By Bassam Alousi, Director-Technology, White Clarke Group
Due to the global finance market regulations, Banks and Financial Institutions are forced to comply with several regulatory requirements. In the past, these regulatory requirements were specific to the Banking and Financing Organizations.
In the past few years, many financial institutions have been outsourcing several functions to external service provider (ASP-Application Service Provider, SaaS-Software as a Service, or Cloud Service Provider). These financial functions are not limited to: accounting (receivable, payable), financing (loan origination and contract management), document management, IT (network, storage, backup, hosting, co-location) and payroll. Due to the delegation and outsourcing of these financial functions, the financial institutions not only depend on the quality and accuracy of these financial transactions, they depend on the service provider to securely process and store the confidential and sensitive information (such as customer personal information). Lately, the service providers are being requested to go through increased compliance requirements to demonstrate a controlled environment for the outsourced functions.
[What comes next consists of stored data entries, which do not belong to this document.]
/-- The STATUS word is the word of its number (10_state.md R31). -/
theorem State.statusWord_eq_ofNat (s : State) :
    s.statusWord = BitVec.ofNat 32 (s.code.toNat + 16 * s.nbytes.toNat + 256 * s.sclass.toNat) := by
  rw [← s.statusWord_toNat, BitVec.ofNat_toNat, BitVec.setWidth_eq]

/-- Settles O11: the map names the register, whose word is read; a read only appends to the list of answers. -/
theorem aBusReadReturnsTheRegister : Obligations.ABusReadReturnsTheRegister := by
  intro s a
  obtain ⟨hcmd, hstatus, hdinHi, hdinLo, hdoutHi, hdoutLo, hval, hsin, hsout, hunmapped⟩ := regAt_table a
  exact ⟨fun h => busRead_of_regAt (hcmd h) s,
    fun h => (busRead_of_regAt (hstatus h) s).trans s.statusWord_eq_ofNat,
    fun h => busRead_of_regAt (hdinHi h) s, fun h => busRead_of_regAt (hdinLo h) s,
    fun h => busRead_of_regAt (hdoutHi h) s, fun h => busRead_of_regAt (hdoutLo h) s,
    fun k h => busRead_of_regAt (hval k h) s, fun k h => busRead_of_regAt (hsin k h) s,
    fun k h => busRead_of_regAt (hsout k h) s, fun h => busRead_of_regAt (hunmapped h) s,
    s.recordRead a, rfl, rfl⟩

/-- No bus write is trapped (60_exceptions.md R185). -/
theorem busWrite_next (a : Addr) (d : Word) (s : State) : ∃ t, busWrite a d s = .next t := by
  by_cases h : regAt a = .cmd
  · rw [busWrite_cmd h]
    exact perform_next d s
  · exact ⟨_, busWrite_of_ne_cmd h d s⟩

/-- Settles O12: an access looks at its address through the register alone, which the word address names too. -/
theorem accessesIgnoreTheTwoLowAddressBits : Obligations.AccessesIgnoreTheTwoLowAddressBits := by
  intro s a d
  have hreg : regAt (a &&& 0xFC) = regAt a := regAt_wordAddress a
  refine ⟨?_, ?_, busWrite_next a d s⟩
  · simp only [busWrite, hreg]
  · simp only [busRead, hreg]

/-- Settles O7: the step handles the oldest event, and the word of a register does not depend on the queue. -/
theorem aStepPerformsTheOldestAccess : Obligations.AStepPerformsTheOldestAccess := by
  refine fun s rest => ⟨fun a d h => step_cons h, fun a h => ?_, fun h => step_cons h⟩
  rw [step_cons h, State.handle, State.recordRead, busRead, State.regWord_withEvents, ← busRead]

/-! ### The two halves of DIN -/

/-- Both halves written, the upper one first (20_memory.md R54). -/
theorem State.storeReg_dinHi_dinLo (s : State) (d e : Word) :
    (s.storeReg d .dinHi).storeReg e .dinLo = { s with din := d.extractLsb' 0 8 ++ e } :=
  congrArg (fun hi : Byte => { s with din := hi ++ e }) (s.storeReg_dinHi d)

/-- Both halves written, the lower one first. -/
theorem State.storeReg_dinLo_dinHi (s : State) (d e : Word) :
    (s.storeReg e .dinLo).storeReg d .dinHi = { s with din := d.extractLsb' 0 8 ++ e } :=
  congrArg (fun lo : Word => { s with din := d.extractLsb' 0 8 ++ lo }) (s.storeReg_dinLo e)

/-- The word that `ldin` builds for DIN_LO is its four bytes side by side (20_memory.md R54). -/
theorem shiftedBytes_eq_append (b1 b2 b3 b4 : Byte) :
    (b1.setWidth 32 <<< 24 ||| b2.setWidth 32 <<< 16 ||| b3.setWidth 32 <<< 8 ||| b4.setWidth 32 : Word) =
      b1 ++ b2 ++ b3 ++ b4 := by
  apply BitVec.eq_of_getLsbD_eq
  intro i hi
  simp only [BitVec.getLsbD_append]
  interval_cases i <;> simp

/-- A block is its upper byte and its lower word. -/
theorem block_eq_byte_append_word (b0 b1 b2 b3 b4 : Byte) :
    (b0 ++ b1 ++ b2 ++ b3 ++ b4 : Block) = b0 ++ (b1 ++ b2 ++ b3 ++ b4 : Word) := by
  apply BitVec.eq_of_toNat_eq
  simp only [toNat_append_eq_add]
  omega

/-- The two words in which the host reads a block (20_memory.md R54). -/
theorem words_of_block {w : Block} {b : Byte} {x : Word} (h : w = b ++ x) :
    (w.extractLsb' 32 8).setWidth 32 = b.setWidth 32 ∧ w.extractLsb' 0 32 = x := by
  rw [h, BitVec.extractLsb'_append_eq_left, BitVec.extractLsb'_append_eq_right]
  exact ⟨rfl, rfl⟩

/-- Settles O17: either order of the two writes leaves the byte and the word side by side, and a read takes them apart. -/
theorem blocksAreWrittenMostSignificantByteFirst : Obligations.BlocksAreWrittenMostSignificantByteFirst := by
  intro s b0 b1 b2 b3 b4
  have hdinHi : regAt 0x08 = .dinHi := by decide
  have hdinLo : regAt 0x0C = .dinLo := by decide
  have hdoutHi : regAt 0x10 = .doutHi := by decide
  have hdoutLo : regAt 0x14 = .doutLo := by decide
  have hbyte : (b0.setWidth 32 : Word).extractLsb' 0 8 = b0 := by
    rw [← BitVec.setWidth_eq_extractLsb' (by decide), BitVec.setWidth_setWidth_of_le _ (by decide), BitVec.setWidth_eq]
  rw [shiftedBytes_eq_append, block_eq_byte_append_word]
  refine ⟨⟨_, busWrite_of_regAt hdinHi nofun _ s, ?_⟩, ⟨_, busWrite_of_regAt hdinLo nofun _ s, ?_⟩, fun h => ?_,
    fun h => ?_⟩
  · rw [busWrite_of_regAt hdinLo nofun, State.storeReg_dinHi_dinLo, hbyte]
  · rw [busWrite_of_regAt hdinHi nofun, State.storeReg_dinLo_dinHi, hbyte]
  · rw [busRead_of_regAt hdinHi, busRead_of_regAt hdinLo]
    exact words_of_block h
  · rw [busRead_of_regAt hdoutHi, busRead_of_regAt hdoutLo]
    exact words_of_block h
Three years ago, the Consumer Financial Protection Bureau (CFPB) announced that it expects supervised banks and non-banks to oversee their business relationships with service providers in a manner that ensures compliance with Federal consumer financial law which is designed to protect the interest of consumers and avoid consumer harm.
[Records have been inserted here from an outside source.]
-- ==== Sys2Proof/Syntax.lean ====
section
/-! DEFINITION. The commands of the block: one constructor for each row of spec/opcode_table.json, with the operands the
environment supplies (instance numbers, register data, the unit received, measured values). The operand types come first.
The spec gives the rows no bits; what a row means is in Sys2Proof/Machine. -/

namespace Sys2Proof

/-- LANE[n] (spec/00_scope.md R20). -/
abbrev LaneId := Fin 512
/-- OCTET[m] (R20). -/
abbrev OctId := Fin 64
/-- LADLE[m] (R20). -/
abbrev LadleId := Fin 64
/-- LE[k] (R20). -/
abbrev LeId := Fin 128
/-- Galley tile or XPT[t] (R20, R26). -/
abbrev TileId := Fin 4
/-- TRUNK[n] (R59). -/
abbrev TrunkId := Fin 6
/-- A block number (R393). -/
abbrev BlockNo := Fin 786
/-- A Coxswain core (R36). -/
abbrev CoreId := Fin 4
/-- A user task (R364). -/
abbrev TaskId := Fin 8

/-- A decoded 8b/10b symbol: its control flag and its byte (spec/03_line_coding.md R70, R73). -/
structure CSym where
  k : Bool
  b : Byte
  deriving DecidableEq, Repr

/-- The upstream or the downstream pseudo port of a link (R7 terms). -/
inductive Port where
  | us | ds
  deriving DecidableEq, Repr

/-- A direction of a link's streams: downstream-bound (received on the upstream pseudo port) or upstream-bound. -/
inductive Dir where
  | dn | ub
  deriving DecidableEq, Repr

/-- What announced an electrical idle (spec/09_low_power_states.md R200). -/
inductive IdleMark where
  | eios | feather
  deriving DecidableEq, Repr

/-- The move a drift-trim window asks of a value: one code down, none, or one code up (spec/04_recovery_deskew_latency.md R95). -/
inductive TrimMove where
  | down | hold | up
  deriving DecidableEq, Repr

/-- One 1,024-UI window of the drift trim (R95, R96). -/
structure TrimWindow where
  /-- transitions seen in the window -/
  transitions : Nat
  /-- any part of the window lies inside an ordered set -/
  orderedSet : Bool
  /-- any part is electrical idle, or lies between a received EIOS and electrical idle -/
  idle : Bool
  /-- the phase integrator at the window's end, in ppm (R113) -/
  integ : Int
  ofs : TrimMove
  gain : TrimMove
  deriving DecidableEq, Repr

/-- A SKP Ordered Set or WFL SKP group received on every lane of one direction (spec/03_line_coding.md R79, R77, R101). Its lists have
one entry for each of 16 link lanes. -/
structure SkpSet where
  /-- elastic-buffer fill minus centre, in UI (R99: measured to one UI) -/
  fill : List Int
  /-- SKP symbols after COM (8b/10b), SKP symbols before SKP_END (128b/130b), retimer units (flit), SKP units (WFL) -/
  len : Nat
  /-- a control SKP Ordered Set -/
  control : Bool
  /-- bit i: symbol i of the set is errored on the link lane (R75) -/
  errored : List Nat
  /-- where on the lane's line the set's K28.5 begins, modulo 10 bits (R72) -/
  bnd : List Nat
  /-- the LFSR field received in a control set, and the scrambled symbols since the LFSR's last reset (R77) -/
  lfsr : List Nat
  since : List Nat
  /-- bits set in the data blocks since the previous SKP Ordered Set, as received (R77) -/
  ones : List Nat
  /-- the set lies in a data stream: an SDS, or at 2.5 and 5.0 GT/s logical idle, has followed the last training set (R123) -/
  inData : Bool
  /-- at 8b/10b rates, the receiver's running disparity after the set, true for positive (R74) -/
  rd : List Bool
  /-- at 8b/10b rates, the symbols received before the set since the lane's last command (CodeRun) -/
  before : List (List Sym)
  /-- in 128b/130b and flit mode, the set's bytes on the line (R69, R70) -/
  raw : List (List Byte)
  deriving DecidableEq, Repr

/-- One deskew marker (R103): its arrival on each link lane, none where it did not arrive, and the position to which the engine's
deskew delays align it, all in UI on one axis. -/
structure MarkerObs where
  arr : List (Option Int)
  pos : Int
  deriving DecidableEq, Repr

/-- An equalization request or the values a responder sends: a preset or coefficients (spec/06_equalization_contexts.md R157). -/
structure EqVals where
  usePreset : Bool
  preset : BitVec 4
  cm2 : BitVec 6
  cm1 : BitVec 6
  cp1 : BitVec 6
  deriving DecidableEq, Repr

/-- The equalization fields of a TS1 (spec/05_training.md R128-R131). -/
structure EqField where
  phase : Fin 4
  vals : EqVals
  /-- the set carries a request (R130) -/
  request : Bool
  reject : Bool
  precode : Bool
  fs : BitVec 6
  lf : BitVec 6
  deriving DecidableEq, Repr

/-- Outcome of alternate-protocol negotiation (R132), coded as LE_TRN_STAT.PROTO and FFMT. -/
structure AltOutcome where
  cxl : Bool
  ffmt : Fin 4
  deriving DecidableEq, Repr

/-- A received TS1 or TS2. `st` is the partners' LTSSM state the set shows, coded as LE_TRN_STAT.STATE (R123, R143): the Base
Specification's state machine is outside the manual, so the observation is an operand. -/
structure PciTs where
  ts2 : Bool
  /-- symbol 1 is K28.1 (R115) -/
  wid : Bool
  /-- positions of errored symbols (R75) -/
  errored : BitVec 16
  /-- where on the lane's line the set's K28.5 begins, modulo 10 bits, or, in 128b/130b and flit mode, the last EIEOS, modulo 130 (R72) -/
  bnd : Fin 130
  /-- the identifier symbols are D21.5 or D26.5 (R116) -/
  inverted : Bool
  /-- Data Rate Identifier: bit i advertises rate code i + 1 -/
  rates : BitVec 7
  retimer : Bool
  retimer2 : Bool
  /-- the de-emphasis selected and the Flit Mode Supported bit: forwarded unchanged (R124, spec/06_equalization_contexts.md R156) -/
  deemph : Bool
  flitMode : Bool
  /-- every symbol that no other field stands for: link and lane numbers, N_FTS and the rest, forwarded unchanged (R123, R124) -/
  other : List Byte
  /-- at 8b/10b rates, the receiver's running disparity after the set, true for positive (R74) -/
  rd : Bool
  eq : Option EqField
  /-- a modified TS of alternate-protocol negotiation: the CXL-aware declarations of the first and the second retimer, and Sync Header
  Bypass (R132) -/
  alt : Bool
  cxlAware1 : Bool
  cxlAware2 : Bool
  syncHdrBypass : Bool
  outcome : Option AltOutcome
  /-- the partners are in Polling.Compliance (spec/10_test_loops.md R213) -/
  compliance : Bool
  st : Fin 16
  width : Fin 17
  /-- at 8b/10b rates, the symbols received before the set since the lane's last command (CodeRun) -/
  before : List Sym
  /-- in 128b/130b and flit mode, the set's 16 bytes on the line, byte 0 least significant (R69, R70) -/
  raw : BitVec 128
  deriving DecidableEq, Repr

/-- A received WFL training set: its 16 symbols, the positions of errored ones, where on the line its K28.5 begins, modulo 10 bits, the
receiver's running disparity after it, true for positive, and the symbols received before it since the lane's last command (R134, R75, R72,
R74). -/
structure Wts where
  syms : List CSym
  errored : BitVec 16
  bnd : Fin 10
  rd : Bool
  before : List Sym
  deriving DecidableEq, Repr

/-- A 64-bit word of the context store read with bits in error: one, or more (R146). -/
structure Upset where
  /-- word index from the start of the store -/
  word : Fin 327680
  double : Bool
  deriving DecidableEq, Repr

/-- A capability asked for by a Report command (spec/08_signal_quality.md R195). -/
inductive MargReport where
  | mVoltageSupported | mIndUpDownVoltage | mIndLeftRightTiming | mSampleReportingMethod | mIndErrorSampler
  | mNumTimingSteps | mMaxTimingOffset | mNumVoltageSteps | mMaxVoltageOffset | mSamplingRateVoltage | mSamplingRateTiming
  | mMaxLanes
  deriving DecidableEq, Repr

/-- What a frequency-counter gate gives (R281): the measured edges, and whether either clock showed no edge for 2^16 BUS cycles. -/
structure FcntResult where
  count : Nat
  noEdge : Bool
  deriving DecidableEq, Repr

/-- One telemetry sample of the power stage (spec/14_power.md R295). -/
structure PwrSample where
  vin10mV : Nat
  iinMA : Nat
  /-- per rail, in 0.1 mV -/
  railV : List Nat
  /-- per rail, in 10 mA -/
  railI : List Nat
  deriving DecidableEq, Repr

/-- The strap pins (spec/15_startup_image.md R311). -/
structure Straps where
  chainNo : BitVec 4
  xtDly : BitVec 3
  bootSel : BitVec 2
  testEn : BitVec 2
  deriving DecidableEq, Repr

/-- A run of 16 10-bit symbols of a lane as received (R74), and the symbols received before it since the lane's last command, which no
command of their own brought because no error is in them. -/
structure CodeRun where
  syms : List Sym
  before : List Sym
  deriving DecidableEq, Repr

/-- A 128b/130b block whose sync header is 11b or 00b, and its payload (R76). -/
structure BadBlock where
  ones : Bool
  payload : BitVec 128
  deriving DecidableEq, Repr

/-- A PCI Express or CXL flit of one direction: for each active lane in link lane order, the levels on the line of the bytes it carries,
precoded where the partner precodes (R78). -/
structure PciFlit where
  dir : Dir
  line : List (List Nat)
  deriving DecidableEq, Repr

/-- A path: the engine that serves it and the receive lane it begins at (R175). -/
structure PathId where
  le : LeId
  lane : LaneId
  deriving DecidableEq, Repr

/-- The bits a checker received since it began to seed (R220). -/
structure SeedRun where
  lane : LaneId
  bits : List Bool
  deriving DecidableEq, Repr

/-- What the flash's bus does to the section readings of a load or of a verification (R326, R332): readings that came with an error, by slot
and section table entry, an entry read wrong twice listed twice; and whether XC-11 was full as data came (R42). -/
structure FlashBus where
  misread : List (Fin 2 × Fin 8)
  full : Bool
  deriving DecidableEq, Repr

/-- What the flash answers to the SFDP read (R313-R315), and what its bus does after it. -/
structure Sfdp where
  ok : Bool
  slow : Bool
  sizeCode : Nat
  bus : FlashBus
  deriving DecidableEq, Repr

/-- A request on the Limsen chain or the head port (spec/16_management_chain.md R343-R345); its CMD is the row's. -/
structure Req where
  /-- written to the module's own head port (R338); otherwise received on CHAIN_IN -/
  head : Bool
  dst : Fin 64
  bc : Bool
  lcl : Bool
  tag : Byte
  len : Byte
  addr : Word
  data : List Word
  /-- the request's CRC word is correct (R347) -/
  crcOk : Bool
  /-- the words of a broadcast's slot as they arrive on CHAIN_IN: header, two bitmap words, CRC (R348) -/
  slot : List Word
  /-- symbols with a code or disparity error in it and in the idle words before it (R340); of the slot behind it, which passes a member
  later, a REPLY_SLOT_RETURN there tells -/
  codeErrs : Nat
  /-- a dual-clock queue that was full as the request or its reply passed (R42): crossing 6 to 10 -/
  full : Option (Fin 12)
  deriving DecidableEq, Repr

/-- An operation in flight at a dirty stop of the core domains (spec/13_clocks.md R272). -/
inductive InFlight where
  | flit (k : LeId) (lane : Fin 16)
  | fetch (n : LaneId)
  /-- a register-bus access of a request (its command code) -/
  | access (cmd : BitVec 4) (r : Req)
  /-- a flash read of a section: its slot and its section table entry -/
  | flash (slot : Fin 2) (entry : Fin 8)
  | core (c : CoreId) (what : Fin 4)
  | crossing (owner : BlockNo)
  deriving DecidableEq, Repr

/-- One entry of a returned SCAN slot (R349): its 26 words, CRC apart. -/
structure ScanEntry where
  filled : Bool
  crcOk : Bool
  words : List Word
  deriving DecidableEq, Repr

/-- What a reply slot brings back to the head (R343, R346-R349): filled, with a correct CRC, the status and the data words (the
bitmap of a broadcast), the count of ENUM, and the entries of SCAN; symbols in error in it and in the idle words before it (R340), and
whether XC-08 was full as it came (R42). At a member, which it only passes, its symbols in error alone mean anything. -/
structure SlotReturn where
  codeErrs : Nat
  full : Bool
  filled : Bool
  crcOk : Bool
  st : Fin 16
  words : List Word
  count : BitVec 7
  entries : List ScanEntry
  deriving DecidableEq, Repr

/-- What an access of a core asks for (spec/17_coxswain.md R360). -/
inductive AccKind where
  | read | write | exec
  deriving DecidableEq, Repr

/-- A core's access that its protection unit judges (R357, R360): its first byte, and its length 2^size. -/
structure CoreAccess where
  addr : Word
  kind : AccKind
  size : Fin 4
  deriving DecidableEq, Repr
A major part of theses regulatory requirements can be satisfied by SSAE 16 SOC 1 which is produced by an independent audit firm. SSAE 16 is playing an important role for the external service provider by providing the credibility, trust and compliance standard with the banks or financial institutions. In simple words SOC 1 audit tells the bank of the service provider is doing what they promised. In technical terms, the SOC 1 reports includes a review and audit to the following major areas:
1. Control Environment: This is foundation of other areas of internal control; it sets the tone of the organization and influences the control consciousness of its personnel. The component of the control environment factors include Integrity and Ethical Values, management’s commitment to competence, organizational structure (assignment of authority and responsibility), and oversight and directions from management.